If given a spam email, the probability of that it contains the word *offer* is higher than the probability of that it does NOT contain the word *offer*, then we can infer that:

$$
P(SPAM=1 \mid OFFER=1) > P(SPAM = 1)
$$

## Proofs

$$ \begin{align}
P(SPAM=1 \mid OFFER=1) = \frac{P(SPAM=1) P(OFFER=1 \mid SPAM=1)}{P(OFFER=1)} \\
= \frac{\frac{\texttt{# of SPAM emails}}{\texttt{# of total emails}}\frac{\texttt{# of SPAM emails with the word OFFER}}{\texttt{# of SPAM emails}}}{\frac{\texttt{# of emails with the word OFFER}}{\texttt{# of total emails}}}\\
= \frac{\texttt{# of SPAM emails with the word OFFER}}{\texttt{# of emails with the word OFFER}}\\
= P(SPAM=1 \mid OFFER=1)\\
\end{align}
$$


## Bayes' Rule

$$
P(SPAM=0 \mid OFFER=1) = \frac{P(SPAM=0)P(OFFER=1 \mid SPAM=0)}{P(OFFER=1)} \\
$$



In [2]:
from naive_bayes.email_set import EmailSet
from naive_bayes.email_set import build_and_save_email_set
from naive_bayes.feature_prob import FeatureProbability

# If you haven't pickled it, then run 
build_and_save_email_set()

es = EmailSet.get()
fp = FeatureProbability.from_email_set(es)

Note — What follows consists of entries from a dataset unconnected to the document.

-- ==== Sys2Proof/Machine/Xfer.lean ====
section
/-! DEFINITION. Moves that reach registers: DMA transfers and their completion (R242 to R249), remote accesses of lane 0 (R114,
R416), host accesses through BAR2 (R259), and the register accesses of a requester (R6, R8, R446, R485). -/
namespace Sys2Proof.Machine

/-! ### One unit of a transfer (R243, R245) -/

/-- Requests to host memory are answered: the link is up and Bus Master Enable is 1 (R424). -/
def State.hostOk (s : State) : Bool := s.pcie.linkUp && s.pcie.busMaster

/-- What a transfer has done so far: the state, the bytes completed, the bytes for the host, and the CODE that ended it (0: none yet). -/
structure Mover where
  st : State
  done : Nat
  out : List Nat
  code : Nat
deriving DecidableEq, Repr

/-- Read `w` source bytes at `i`: the bytes, or the CODE of the failure (R249). `host` is what host memory returned. -/
def unitRead (s : State) (ch : Nat) (d : List Nat) (host : List Nat) (i w : Nat) : State × Except Nat (List Nat) :=
  match dSsp d with
  | 0 =>
    let r := busRead s (dSrc d + i)
    (r.2.2, if r.2.1 then .error 2 else .ok ((wordBytes r.1.toNat).take w))
  | 1 =>
    let a := (dSrc d + i) % 2 ^ 30
    if !(s.dramOk a w) then (errorCompletion s, .error 2)
    else if wordsHit s.dram.bad a w ≠ [] then (dramMeet s a w, .error 4)
    else (s, .ok ((List.range w).map fun j => s.dramByte (a + j)))
  | 2 => (s, if s.hostOk then .ok ((List.range w).map fun j => host.getD (i + j) 0 % 256) else .error 2)
  | _ => match (s.dmaX ch).elem with
    | none => (s, .error 2)
    | some (q, k) =>
      let a := s.ringAddr q (s.qw q 4) (k + i)
      if s.qDram q && !(s.dramOk a 1) then (errorCompletion s, .error 2)
      else if s.qDram q && decide (wordsHit s.dram.bad a 1 ≠ []) then (dramMeet s a 1, .error 4)
      else (s, .ok (s.ringBytes q (s.qw q 4 + k + i) w))

/-- Write destination bytes at `i`: the CODE of the failure, 0 for none. Bytes for the host are collected by the caller. -/
def unitWrite (s : State) (ch : Nat) (d : List Nat) (i : Nat) (bs : List Nat) : State × Nat :=
  match dDsp d with
  | 0 =>
    let r := if bs.length = 4 then busWrite s (dDst d + i) (BitVec.ofNat 32 (leNat bs)) else busWritePart s (dDst d + i)
    (r.2, if r.1 then 3 else 0)
  | 1 =>
    let a := (dDst d + i) % 2 ^ 30
    if s.dramOk a bs.length then (dramPut s a bs, 0) else (errorCompletion s, 3)
  | 2 => (s, if s.hostOk then 0 else 3)
  | _ => match (s.dmaX ch).space with
    | none => (s, 3)
    | some (q, off) => (ringStore s q (off + 8 + i) bs, if s.ringOk q (off + 8 + i) bs.length then 0 else 3)

/-- FILL byte for destination byte `k` (R245). -/
def fillByte (d : List Nat) (k : Nat) : Nat := dFill d / 256 ^ (k % 4) % 256

/-- Unit at `i` of `w` bytes: fill, compare or copy (R245). -/
def unitMove (ch : Nat) (d host : List Nat) (w : Nat) (m : Mover) : Mover :=
  let i := m.done
  let r := if dReads d then unitRead m.st ch d host i w else (m.st, .ok ((List.range w).map fun j => fillByte d (i + j)))
  match r.2 with
  | .error c => { m with st := r.1, code := c }
  | .ok bs =>
    if dMode d = 2 then
      match (List.range w).find? fun j => decide (bs.getD j 0 ≠ fillByte d (i + j)) with
      | some j => { m with st := r.1, done := i + j, code := 1 }
      | none => { m with st := r.1, done := i + w }
    else
      let u := unitWrite r.1 ch d i bs
      if u.2 = 0 then { m with st := u.1, done := i + w, out := if dDsp d = 2 then m.out ++ bs else m.out }
      else { m with st := u.1, code := u.2 }

/-- Bytes moved at a time: a register word where BAR0 is involved, single bytes elsewhere, in ascending order. -/
def unitSize (d : List Nat) : Nat :=
  if (dReads d && decide (dSsp d = 0)) || (dWrites d && decide (dDsp d = 0)) then 4 else 1

/-- Units until `n` bytes are done or the transfer ends early. -/
def moveUnits (ch : Nat) (d host : List Nat) (n : Nat) : Nat → Mover → Mover
  | 0, m => m
  | f + 1, m =>
    if n ≤ m.done ∨ m.code ≠ 0 then m else moveUnits ch d host n f (unitMove ch d host (min (unitSize d) (n - m.done)) m)

/-- The bytes that the descriptor can move: LEN, or what is left of the element (R246). -/
def State.dmaBytes (s : State) (ch : Nat) (d : List Nat) : Nat :=
  match dSsp d, (s.dmaX ch).elem with
  | 3, some (q, k) => min (dLen d) (elemCost (s.headLen q) - k)
  | _, _ => dLen d

/-- A host address: DMA_HOSTHI supplies the high half (R243). -/
def State.hostAddr (s : State) (ch a : Nat) : Nat := (s.rd (Reg.DMA_HOSTHI ch)).toNat * 2 ^ 32 + a

/-- Post a write to host memory (R247). -/
def postHost (s : State) (a : Nat) (bs : List Nat) : State :=
  if bs = [] then s else { s with dma := { s.dma with posted := s.dma.posted ++ [(a, bs)] } }

/-- The channel has moved `n` bytes: its credit is the less by them, and it was granted last (R251). -/
def dmaSpend (s : State) (ch n : Nat) : State :=
  { s with dma := { s.dma with credit := smSet 0 s.dma.credit ch (smGet 0 s.dma.credit ch - 256 * (n : Int)), granted := ch } }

code = es.word_encoding_dictionary.word_to_code("offer")
print "Code: %s" % code
print "Ham count: %s" % fp.class_count.ham_count
print "Spam count: %s" % fp.class_count.spam_count
print "Code count: %s" % fp.code_count[code]
print "Prob ratio: %s" % fp.code_prob_ratio(code)

Dataset already processed!
Code: 3751
Ham count: 3672
Spam count: 1500
Code count: {'spam_count': 141, 'ham_count': 61}
Prob ratio: 5.65849180328